Restate the opening lines of the material below word for word, stopping after the line that contains "have h := State.rebuild_free s p".

===== AVAILABLE DATA

@[simp] theorem State.copyFirmware_frame (s : State) (wrong : List (Nat × Byte)) :
    (s.copyFirmware wrong).tick = s.tick ∧ (s.copyFirmware wrong).up = s.up ∧ (s.copyFirmware wrong).panel = s.panel ∧
    (s.copyFirmware wrong).cfg = s.cfg ∧ (s.copyFirmware wrong).ports = s.ports ∧     (s.copyFirmware wrong).il = s.il ∧ (s.copyFirmware wrong).io = s.io ∧ (s.copyFirmware wrong).can = s.can ∧
    (s.copyFirmware wrong).se = s.se ∧ (s.copyFirmware wrong).fw = s.fw ∧ (s.copyFirmware wrong).lostNow = s.lostNow ∧
    (s.copyFirmware wrong).shown = s.shown ∧ (s.copyFirmware wrong).taken = s.taken ∧ (s.copyFirmware wrong).free = s.free ∧
    (s.copyFirmware wrong).pending = s.pending ∧ (s.copyFirmware wrong).unit.running = s.unit.running := by unfold State.copyFirmware; dsimp only; split <;> simp

@[simp] theorem State.copyFirmware_wf (s : State) (wrong : List (Nat × Byte)) (h : memWf s.mem.scratch = true) :
    memWf (s.copyFirmware wrong).mem.scratch = true := by unfold State.copyFirmware; dsimp only; split <;> simp [h]

theorem State.rebuild_free (s : State) (p : PowerUp) : (s.rebuild p).free = s.free ∧ (s.rebuild p).pending = s.pending := ⟨rfl, rfl⟩
theorem State.rebuild_scratch (s : State) (p : PowerUp) : memWf (s.rebuild p).mem.scratch = true := rfl
theorem State.started_frame (s : State) (p : PowerUp) : (s.rebuild p).startWarnings.free = s.free ∧ (s.rebuild p).startWarnings.pending = s.pending := by
  have h := State.rebuild_free s p
  generalize s.rebuild p = q at h ⊢
  simp [h]
theorem State.started_scratch (s : State) (p : PowerUp) : memWf (s.rebuild p).startWarnings.mem.scratch = true := by
  have h := State.rebuild_scratch s p
  generalize s.rebuild p = q at h ⊢
  exact State.startWarnings_wf _ h

@[simp] theorem State.powerOn_frame (s : State) (p : PowerUp) :
    (s.powerOn p).free = s.free ∧ (s.powerOn p).pending = s.pending := by
  have h := State.started_frame s p
  unfold State.powerOn
  generalize (s.rebuild p).startWarnings = q at h ⊢
  dsimp only
  split
  · simp [h]
  · split <;> simp [h]

@[simp] theorem State.powerOn_wf (s : State) (p : PowerUp) (h : memWf s.mem.scratch = true) :
    memWf (s.powerOn p).mem.scratch = true := by
  have h := State.started_scratch s p
  unfold State.powerOn
  generalize (s.rebuild p).startWarnings = q at h ⊢
  dsimp only
  split
  · simp [h]
  · split <;> simp [h]

@[simp] theorem State.acceptSafety_frame (s : State) (o : SlotOutcome) :
    (s.acceptSafety o).tick = s.tick ∧ (s.acceptSafety o).up = s.up ∧ (s.acceptSafety o).unit = s.unit ∧
    (s.acceptSafety o).panel = s.panel ∧ (s.acceptSafety o).ports = s.ports ∧ (s.acceptSafety o).axes = s.axes ∧
    (s.acceptSafety o).doors = s.doors ∧ (s.acceptSafety o).il = s.il ∧ (s.acceptSafety o).io = s.io ∧
    (s.acceptSafety o).can = s.can ∧ (s.acceptSafety o).hinge = s.hinge ∧ (s.acceptSafety o).mem = s.mem ∧
    (s.acceptSafety o).fw = s.fw ∧ (s.acceptSafety o).net = s.net ∧ (s.acceptSafety o).lostNow = s.lostNow ∧
    (s.acceptSafety o).shown = s.shown ∧ (s.acceptSafety o).taken = s.taken ∧ (s.acceptSafety o).free = s.free ∧ (s.acceptSafety o).pending = s.pending := by unfold State.acceptSafety; split <;> simp

@[simp] theorem State.takeSlot_frame (s : State) (slotB fallback : Bool) (o : SlotOutcome) :
    (s.takeSlot slotB fallback o).tick = s.tick ∧ (s.takeSlot slotB fallback o).up = s.up ∧
    (s.takeSlot slotB fallback o).panel = s.panel ∧ (s.takeSlot slotB fallback o).ports = s.ports ∧
    (s.takeSlot slotB fallback o).axes = s.axes ∧ (s.takeSlot slotB fallback o).doors = s.doors ∧
    (s.takeSlot slotB fallback o).io = s.io ∧ (s.takeSlot slotB fallback o).can = s.can ∧
    (s.takeSlot slotB fallback o).hinge = s.hinge ∧     (s.takeSlot slotB fallback o).fw = s.fw ∧ (s.takeSlot slotB fallback o).lostNow = s.lostNow ∧
    (s.takeSlot slotB fallback o).shown = s.shown ∧ (s.takeSlot slotB fallback o).taken = s.taken ∧ (s.takeSlot slotB fallback o).free = s.free ∧
    (s.takeSlot slotB fallback o).pending = s.pending ∧ (s.takeSlot slotB fallback o).unit.running = s.unit.running := by simp [State.takeSlot, apply_ite]

@[simp] theorem State.takeSlot_scratch (s : State) (slotB fallback : Bool) (o : SlotOutcome) :
    (s.takeSlot slotB fallback o).mem.scratch = s.mem.scratch := by simp [State.takeSlot, apply_ite]

@[simp] theorem State.chooseSlot_frame (s : State) :
    s.chooseSlot.tick = s.tick ∧ s.chooseSlot.up = s.up ∧ s.chooseSlot.panel = s.panel ∧ s.chooseSlot.ports = s.ports ∧
    s.chooseSlot.axes = s.axes ∧ s.chooseSlot.doors = s.doors ∧ s.chooseSlot.io = s.io ∧ s.chooseSlot.can = s.can ∧
    s.chooseSlot.hinge = s.hinge ∧ s.chooseSlot.fw = s.fw ∧ s.chooseSlot.lostNow = s.lostNow ∧
    s.chooseSlot.shown = s.shown ∧ s.chooseSlot.taken = s.taken ∧ s.chooseSlot.free = s.free ∧ s.chooseSlot.pending = s.pending ∧
    s.chooseSlot.unit.running = s.unit.running := by unfold State.chooseSlot; dsimp only; (repeat' split) <;> simp

@[simp] theorem State.chooseSlot_scratch (s : State) : s.chooseSlot.mem.scratch = s.mem.scratch := by
  unfold State.chooseSlot; dsimp only; (repeat' split) <;> simp

@[simp] theorem State.bootWaitOver_frame (s : State) :
    s.bootWaitOver.tick = s.tick ∧ s.bootWaitOver.up = s.up ∧ s.bootWaitOver.panel = s.panel ∧
    s.bootWaitOver.ports = s.ports ∧ s.bootWaitOver.axes = s.axes ∧ s.bootWaitOver.doors = s.doors ∧
    s.bootWaitOver.io = s.io ∧ s.bootWaitOver.can = s.can ∧ s.bootWaitOver.hinge = s.hinge ∧     s.bootWaitOver.fw = s.fw ∧ s.bootWaitOver.lostNow = s.lostNow ∧ s.bootWaitOver.shown = s.shown ∧
    s.bootWaitOver.taken = s.taken ∧ s.bootWaitOver.free = s.free ∧ s.bootWaitOver.pending = s.pending ∧ s.bootWaitOver.unit.running = s.unit.running := by unfold State.bootWaitOver; split <;> simp

@[simp] theorem State.bootWaitOver_scratch (s : State) : s.bootWaitOver.mem.scratch = s.mem.scratch := by
  unfold State.bootWaitOver; split <;> simp

@[simp] theorem State.configEnd_frame (s : State) (t : Tick) :
    (s.configEnd t).tick = s.tick ∧ (s.configEnd t).up = s.up ∧ (s.configEnd t).panel = s.panel ∧
    (s.configEnd t).cfg = s.cfg ∧ (s.configEnd t).ports = s.ports ∧ (s.configEnd t).doors = s.doors ∧
    (s.configEnd t).il = s.il ∧ (s.configEnd t).io = s.io ∧ (s.configEnd t).can = s.can ∧ (s.configEnd t).mem = s.mem ∧
    (s.configEnd t).se = s.se ∧ (s.configEnd t).fw = s.fw ∧ (s.configEnd t).net = s.net ∧
    (s.configEnd t).lostNow = s.lostNow ∧ (s.configEnd t).shown = s.shown ∧ (s.configEnd t).taken = s.taken ∧ (s.configEnd t).free = s.free ∧
    (s.configEnd t).pending = s.pending ∧ (s.configEnd t).unit.running = s.unit.running := by unfold State.configEnd; (repeat' split) <;> simp

@[simp] theorem State.mountLog_frame (s : State) (reads : Option (List (Nat × List Byte))) :
    (s.mountLog reads).tick = s.tick ∧ (s.mountLog reads).up = s.up ∧ (s.mountLog reads).unit = s.unit ∧
    (s.mountLog reads).panel = s.panel ∧ (s.mountLog reads).cfg = s.cfg ∧ (s.mountLog reads).ports = s.ports ∧
    (s.mountLog reads).axes = s.axes ∧ (s.mountLog reads).doors = s.doors ∧ (s.mountLog reads).il = s.il ∧
    (s.mountLog reads).io = s.io ∧ (s.mountLog reads).can = s.can ∧ (s.mountLog reads).hinge = s.hinge ∧
    (s.mountLog reads).mem = s.mem ∧ (s.mountLog reads).se = s.se ∧ (s.mountLog reads).fw = s.fw ∧
    (s.mountLog reads).net = s.net ∧ (s.mountLog reads).lostNow = s.lostNow ∧ (s.mountLog reads).shown = s.shown ∧
    (s.mountLog reads).taken = s.taken ∧ (s.mountLog reads).free = s.free ∧ (s.mountLog reads).pending = s.pending := by unfold State.mountLog; split <;> simp
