@[simp] theorem State.doorStateCopy_frame (s : State) (format : Bool) (bytes : List Byte) :
    (s.doorStateCopy format bytes).tick = s.tick ∧ (s.doorStateCopy format bytes).up = s.up ∧
    (s.doorStateCopy format bytes).unit = s.unit ∧ (s.doorStateCopy format bytes).panel = s.panel ∧
    (s.doorStateCopy format bytes).ports = s.ports ∧ (s.doorStateCopy format bytes).axes = s.axes ∧
    (s.doorStateCopy format bytes).doors = s.doors ∧ (s.doorStateCopy format bytes).io = s.io ∧
    (s.doorStateCopy format bytes).can = s.can ∧ (s.doorStateCopy format bytes).mem = s.mem ∧
    (s.doorStateCopy format bytes).se = s.se ∧ (s.doorStateCopy format bytes).fw = s.fw ∧
    (s.doorStateCopy format bytes).net = s.net ∧ (s.doorStateCopy format bytes).lostNow = s.lostNow ∧
    (s.doorStateCopy format bytes).shown = s.shown ∧ (s.doorStateCopy format bytes).taken = s.taken ∧ (s.doorStateCopy format bytes).free = s.free ∧
    (s.doorStateCopy format bytes).pending = s.pending := by unfold State.doorStateCopy; dsimp only; (repeat' split) <;> simp

@[simp] theorem State.onField_frame (s : State) (admits : FieldIo → Bool) (f : IoRun → IoRun) :
    (s.onField admits f).tick = s.tick ∧ (s.onField admits f).up = s.up ∧ (s.onField admits f).unit = s.unit ∧
    (s.onField admits f).panel = s.panel ∧ (s.onField admits f).cfg = s.cfg ∧ (s.onField admits f).ports = s.ports ∧
    (s.onField admits f).axes = s.axes ∧ (s.onField admits f).doors = s.doors ∧ (s.onField admits f).il = s.il ∧
    (s.onField admits f).can = s.can ∧ (s.onField admits f).hinge = s.hinge ∧ (s.onField admits f).mem = s.mem ∧
    (s.onField admits f).se = s.se ∧ (s.onField admits f).fw = s.fw ∧ (s.onField admits f).net = s.net ∧
    (s.onField admits f).lostNow = s.lostNow ∧ (s.onField admits f).shown = s.shown ∧ (s.onField admits f).taken = s.taken ∧ (s.onField admits f).free = s.free ∧
    (s.onField admits f).pending = s.pending := by simp [State.onField]

@[simp] theorem State.onBus_frame (s : State) (b : BusId) (f : CanRun → CanRun) :
    (s.onBus b f).tick = s.tick ∧ (s.onBus b f).up = s.up ∧ (s.onBus b f).unit = s.unit ∧ (s.onBus b f).panel = s.panel ∧
    (s.onBus b f).cfg = s.cfg ∧ (s.onBus b f).ports = s.ports ∧ (s.onBus b f).axes = s.axes ∧ (s.onBus b f).doors = s.doors ∧
    (s.onBus b f).il = s.il ∧ (s.onBus b f).io = s.io ∧ (s.onBus b f).hinge = s.hinge ∧ (s.onBus b f).mem = s.mem ∧
    (s.onBus b f).se = s.se ∧ (s.onBus b f).fw = s.fw ∧ (s.onBus b f).net = s.net ∧ (s.onBus b f).lostNow = s.lostNow ∧
    (s.onBus b f).shown = s.shown ∧ (s.onBus b f).taken = s.taken ∧ (s.onBus b f).free = s.free ∧ (s.onBus b f).pending = s.pending := by simp [State.onBus]

@[simp] theorem State.routeFrame_frame (s : State) (bus : BusId) (f : CanFrame) (parity : Bool) (ts : Word) :
    (s.routeFrame bus f parity ts).tick = s.tick ∧ (s.routeFrame bus f parity ts).up = s.up ∧
    (s.routeFrame bus f parity ts).unit = s.unit ∧ (s.routeFrame bus f parity ts).panel = s.panel ∧
    (s.routeFrame bus f parity ts).ports = s.ports ∧ (s.routeFrame bus f parity ts).axes = s.axes ∧
    (s.routeFrame bus f parity ts).doors = s.doors ∧ (s.routeFrame bus f parity ts).io = s.io ∧
    (s.routeFrame bus f parity ts).mem = s.mem ∧ (s.routeFrame bus f parity ts).se = s.se ∧
    (s.routeFrame bus f parity ts).fw = s.fw ∧ (s.routeFrame bus f parity ts).net = s.net ∧
    (s.routeFrame bus f parity ts).lostNow = s.lostNow ∧ (s.routeFrame bus f parity ts).shown = s.shown ∧
    (s.routeFrame bus f parity ts).taken = s.taken ∧ (s.routeFrame bus f parity ts).free = s.free ∧ (s.routeFrame bus f parity ts).pending = s.pending := by unfold State.routeFrame; (repeat' split) <;> simp

@[simp] theorem State.frameIn_frame (s : State) (bus : BusId) (f : CanFrame) (parity : Bool) (ts : Word) :
    (s.frameIn bus f parity ts).tick = s.tick ∧ (s.frameIn bus f parity ts).up = s.up ∧
    (s.frameIn bus f parity ts).unit = s.unit ∧ (s.frameIn bus f parity ts).panel = s.panel ∧
    (s.frameIn bus f parity ts).ports = s.ports ∧ (s.frameIn bus f parity ts).axes = s.axes ∧
    (s.frameIn bus f parity ts).doors = s.doors ∧ (s.frameIn bus f parity ts).io = s.io ∧
    (s.frameIn bus f parity ts).se = s.se ∧ (s.frameIn bus f parity ts).fw = s.fw ∧ (s.frameIn bus f parity ts).net = s.net ∧
    (s.frameIn bus f parity ts).lostNow = s.lostNow ∧ (s.frameIn bus f parity ts).shown = s.shown ∧
    (s.frameIn bus f parity ts).pending = s.pending := by unfold State.frameIn; split <;> simp

@[simp] theorem State.frameIn_wf (s : State) (bus : BusId) (f : CanFrame) (parity : Bool) (ts : Word) (h : memWf s.mem.scratch = true) :
    memWf (s.frameIn bus f parity ts).mem.scratch = true := by unfold State.frameIn; split <;> simp [h]

@[simp] theorem State.attemptEnd_frame (s : State) (bus : BusId) (b : Option (Fin 3)) (sent : Bool) :
    (s.attemptEnd bus b sent).tick = s.tick ∧ (s.attemptEnd bus b sent).up = s.up ∧ (s.attemptEnd bus b sent).unit = s.unit ∧
    (s.attemptEnd bus b sent).panel = s.panel ∧ (s.attemptEnd bus b sent).cfg = s.cfg ∧
    (s.attemptEnd bus b sent).ports = s.ports ∧ (s.attemptEnd bus b sent).axes = s.axes ∧
    (s.attemptEnd bus b sent).doors = s.doors ∧ (s.attemptEnd bus b sent).io = s.io ∧
    (s.attemptEnd bus b sent).hinge = s.hinge ∧ (s.attemptEnd bus b sent).mem = s.mem ∧ (s.attemptEnd bus b sent).se = s.se ∧
    (s.attemptEnd bus b sent).fw = s.fw ∧ (s.attemptEnd bus b sent).net = s.net ∧
    (s.attemptEnd bus b sent).lostNow = s.lostNow ∧ (s.attemptEnd bus b sent).shown = s.shown ∧
    (s.attemptEnd bus b sent).taken = s.taken ∧ (s.attemptEnd bus b sent).free = s.free ∧ (s.attemptEnd bus b sent).pending = s.pending := by simp [State.attemptEnd, apply_ite]

@[simp] theorem State.frameOver_frame (s : State) (bus : BusId) :
    (s.frameOver bus).tick = s.tick ∧ (s.frameOver bus).up = s.up ∧ (s.frameOver bus).unit = s.unit ∧
    (s.frameOver bus).panel = s.panel ∧ (s.frameOver bus).cfg = s.cfg ∧
    (s.frameOver bus).ports = s.ports ∧ (s.frameOver bus).axes = s.axes ∧
    (s.frameOver bus).doors = s.doors ∧ (s.frameOver bus).io = s.io ∧
    (s.frameOver bus).hinge = s.hinge ∧ (s.frameOver bus).mem = s.mem ∧ (s.frameOver bus).se = s.se ∧
    (s.frameOver bus).fw = s.fw ∧ (s.frameOver bus).net = s.net ∧
    (s.frameOver bus).lostNow = s.lostNow ∧ (s.frameOver bus).shown = s.shown ∧
    (s.frameOver bus).taken = s.taken ∧ (s.frameOver bus).free = s.free ∧ (s.frameOver bus).pending = s.pending := by unfold State.frameOver; split <;> simp

@[simp] theorem State.attempting_frame (s : State) (bus : BusId) :
    (s.attempting bus).tick = s.tick ∧ (s.attempting bus).up = s.up ∧ (s.attempting bus).unit = s.unit ∧
    (s.attempting bus).panel = s.panel ∧ (s.attempting bus).cfg = s.cfg ∧ (s.attempting bus).ports = s.ports ∧
    (s.attempting bus).axes = s.axes ∧ (s.attempting bus).doors = s.doors ∧ (s.attempting bus).il = s.il ∧
    (s.attempting bus).io = s.io ∧ (s.attempting bus).hinge = s.hinge ∧ (s.attempting bus).mem = s.mem ∧
    (s.attempting bus).se = s.se ∧ (s.attempting bus).fw = s.fw ∧ (s.attempting bus).net = s.net ∧
    (s.attempting bus).lostNow = s.lostNow ∧ (s.attempting bus).shown = s.shown ∧ (s.attempting bus).taken = s.taken ∧ (s.attempting bus).free = s.free ∧
    (s.attempting bus).pending = s.pending := by unfold State.attempting; split <;> simp

@[simp] theorem State.attempt_frame (s : State) (bus : BusId) (b : Fin 3) (sent ends : Bool) (f : CanRun → CanRun) :
    (s.attempt bus b sent ends f).tick = s.tick ∧ (s.attempt bus b sent ends f).up = s.up ∧ (s.attempt bus b sent ends f).unit = s.unit ∧
    (s.attempt bus b sent ends f).panel = s.panel ∧ (s.attempt bus b sent ends f).cfg = s.cfg ∧
    (s.attempt bus b sent ends f).ports = s.ports ∧ (s.attempt bus b sent ends f).axes = s.axes ∧
    (s.attempt bus b sent ends f).doors = s.doors ∧ (s.attempt bus b sent ends f).io = s.io ∧ (s.attempt bus b sent ends f).hinge = s.hinge ∧
    (s.attempt bus b sent ends f).mem = s.mem ∧ (s.attempt bus b sent ends f).se = s.se ∧ (s.attempt bus b sent ends f).fw = s.fw ∧
    (s.attempt bus b sent ends f).net = s.net ∧ (s.attempt bus b sent ends f).lostNow = s.lostNow ∧
    (s.attempt bus b sent ends f).shown = s.shown ∧ (s.attempt bus b sent ends f).taken = s.taken ∧ (s.attempt bus b sent ends f).free = s.free ∧
    (s.attempt bus b sent ends f).pending = s.pending := by
  unfold State.attempt State.live
  split
  · dsimp only
    (repeat' split) <;> simp
  · simp

@[simp] theorem State.loopDelay_frame (s : State) (bus : BusId) (b : Fin 3) :
    (s.loopDelay bus b).tick = s.tick ∧ (s.loopDelay bus b).up = s.up ∧ (s.loopDelay bus b).unit = s.unit ∧
    (s.loopDelay bus b).panel = s.panel ∧ (s.loopDelay bus b).cfg = s.cfg ∧ (s.loopDelay bus b).ports = s.ports ∧
    (s.loopDelay bus b).axes = s.axes ∧ (s.loopDelay bus b).doors = s.doors ∧ (s.loopDelay bus b).il = s.il ∧
    (s.loopDelay bus b).io = s.io ∧ (s.loopDelay bus b).hinge = s.hinge ∧ (s.loopDelay bus b).mem = s.mem ∧
    (s.loopDelay bus b).se = s.se ∧ (s.loopDelay bus b).fw = s.fw ∧ (s.loopDelay bus b).net = s.net ∧
    (s.loopDelay bus b).lostNow = s.lostNow ∧ (s.loopDelay bus b).shown = s.shown ∧ (s.loopDelay bus b).pending = s.pending := by
  unfold State.loopDelay State.draw
  (try dsimp only) <;> (repeat' split) <;> simp

@[simp] theorem State.measured_frame (s : State) (bus : BusId) (b : Fin 3) :
    (s.measured bus b).tick = s.tick ∧ (s.measured bus b).up = s.up ∧ (s.measured bus b).unit = s.unit ∧
    (s.measured bus b).panel = s.panel ∧ (s.measured bus b).cfg = s.cfg ∧ (s.measured bus b).ports = s.ports ∧
    (s.measured bus b).axes = s.axes ∧ (s.measured bus b).doors = s.doors ∧ (s.measured bus b).il = s.il ∧
    (s.measured bus b).io = s.io ∧ (s.measured bus b).hinge = s.hinge ∧ (s.measured bus b).mem = s.mem ∧
    (s.measured bus b).se = s.se ∧ (s.measured bus b).fw = s.fw ∧ (s.measured bus b).net = s.net ∧
    (s.measured bus b).lostNow = s.lostNow ∧ (s.measured bus b).shown = s.shown ∧ (s.measured bus b).pending = s.pending := by simp [State.measured]

@[simp] theorem State.onPair_frame (s : State) (f : HingeRun → HingeIn → HingeRun) :
    (s.onPair f).tick = s.tick ∧ (s.onPair f).up = s.up ∧ (s.onPair f).unit = s.unit ∧ (s.onPair f).panel = s.panel ∧
    (s.onPair f).cfg = s.cfg ∧ (s.onPair f).ports = s.ports ∧ (s.onPair f).axes = s.axes ∧ (s.onPair f).doors = s.doors ∧
    (s.onPair f).il = s.il ∧ (s.onPair f).io = s.io ∧ (s.onPair f).can = s.can ∧ (s.onPair f).mem = s.mem ∧
    (s.onPair f).se = s.se ∧ (s.onPair f).fw = s.fw ∧ (s.onPair f).net = s.net ∧ (s.onPair f).lostNow = s.lostNow ∧
    (s.onPair f).shown = s.shown ∧ (s.onPair f).taken = s.taken ∧ (s.onPair f).free = s.free ∧ (s.onPair f).pending = s.pending := by simp [State.onPair]
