theorem Asks.read_ok {w : Word} (h : Asks s r x .read) (hw : (wordAddr addr.toNat).isSome = true)
    (e : (s.heard r x).readWord r.sess x.role.privileged addr.toNat = (u, .ok w)) :
    exec (.read r addr) s = .next (u.answer r.sess r.tag.toNat (.data (readOf s addr.toNat w))) := by
  have rule : (s.heard r x).doRead r.sess { x with lastMsg := s.up } addr.toNat = (u, .data (readOf s addr.toNat w)) := by
    unfold State.doRead
    rw [if_neg (by simp [Option.isSome_iff_ne_none.1 hw])]
    simp only [e]
    rfl
  show Host.Outcome.next (s.serve r .read (.read addr.toNat) fun x s => s.doRead r.sess x addr.toNat) = _
  rw [h.serve, rule]

theorem Asks.read_error {c : Code} (h : Asks s r x .read) (hw : (wordAddr addr.toNat).isSome = true)
    (e : (s.heard r x).readWord r.sess x.role.privileged addr.toNat = (u, .error c)) :
    exec (.read r addr) s = .next (u.answer r.sess r.tag.toNat (.error c addr.toNat 0)) := by
  have rule : (s.heard r x).doRead r.sess { x with lastMsg := s.up } addr.toNat = (u, .error c addr.toNat 0) := by
    unfold State.doRead
    rw [if_neg (by simp [Option.isSome_iff_ne_none.1 hw])]
    simp only [e]
  show Host.Outcome.next (s.serve r .read (.read addr.toNat) fun x s => s.doRead r.sess x addr.toNat) = _
  rw [h.serve, rule]

/-- An address of no register (R455, R475). -/
theorem Asks.read_nowhere (h : Asks s r x .read) (hw : wordAddr addr.toNat = none) :
    exec (.read r addr) s = .next ((s.heard r x).answer r.sess r.tag.toNat (.error 0x4F02 addr.toNat 0)) := by
  have rule : (s.heard r x).doRead r.sess { x with lastMsg := s.up } addr.toNat = (s.heard r x, .error 0x4F02 addr.toNat 0) := by
    unfold State.doRead
    rw [if_pos (by simp [hw])]
  show Host.Outcome.next (s.serve r .read (.read addr.toNat) fun x s => s.doRead r.sess x addr.toNat) = _
  rw [h.serve, rule]

/-- A register whose word can be fetched. -/
theorem Asks.read_register {w : Word} (h : Asks s r x .read) (hw : (wordAddr addr.toNat).isSome = true) (hs : isScratch addr.toNat = false)
    (e : (s.heard r x).peek r.sess x.role.privileged addr.toNat = .ok w) (hr : WindowsReadable s [addr.toNat]) :
    exec (.read r addr) s = .next
      (((s.heard r x).afterRead r.sess x.role.privileged addr.toNat).answer r.sess r.tag.toNat (.data (readOf s addr.toNat w))) :=
  h.read_ok hw (State.readWord_value hs e hr)

end read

==========

--- WRITTEN ANSWER ---
@[simp] theorem State.copyFirmware_frame (s : State) (wrong : List (Nat × Byte)) :
    (s.copyFirmware wrong).tick = s.tick ∧ (s.copyFirmware wrong).up = s.up ∧ (s.copyFirmware wrong).panel = s.panel ∧
    (s.copyFirmware wrong).cfg = s.cfg ∧ (s.copyFirmware wrong).ports = s.ports ∧     (s.copyFirmware wrong).il = s.il ∧ (s.copyFirmware wrong).io = s.io ∧ (s.copyFirmware wrong).can = s.can ∧
    (s.copyFirmware wrong).se = s.se ∧ (s.copyFirmware wrong).fw = s.fw ∧ (s.copyFirmware wrong).lostNow = s.lostNow ∧
    (s.copyFirmware wrong).shown = s.shown ∧ (s.copyFirmware wrong).taken = s.taken ∧ (s.copyFirmware wrong).free = s.free ∧
    (s.copyFirmware wrong).pending = s.pending ∧ (s.copyFirmware wrong).unit.running = s.unit.running := by unfold State.copyFirmware; dsimp only; split <;> simp

@[simp] theorem State.copyFirmware_wf (s : State) (wrong : List (Nat × Byte)) (h : memWf s.mem.scratch = true) :
    memWf (s.copyFirmware wrong).mem.scratch = true := by unfold State.copyFirmware; dsimp only; split <;> simp [h]

theorem State.rebuild_free (s : State) (p : PowerUp) : (s.rebuild p).free = s.free ∧ (s.rebuild p).pending = s.pending := ⟨rfl, rfl⟩
theorem State.rebuild_scratch (s : State) (p : PowerUp) : memWf (s.rebuild p).mem.scratch = true := rfl
theorem State.started_frame (s : State) (p : PowerUp) : (s.rebuild p).startWarnings.free = s.free ∧ (s.rebuild p).startWarnings.pending = s.pending := by
  have h := State.rebuild_free s p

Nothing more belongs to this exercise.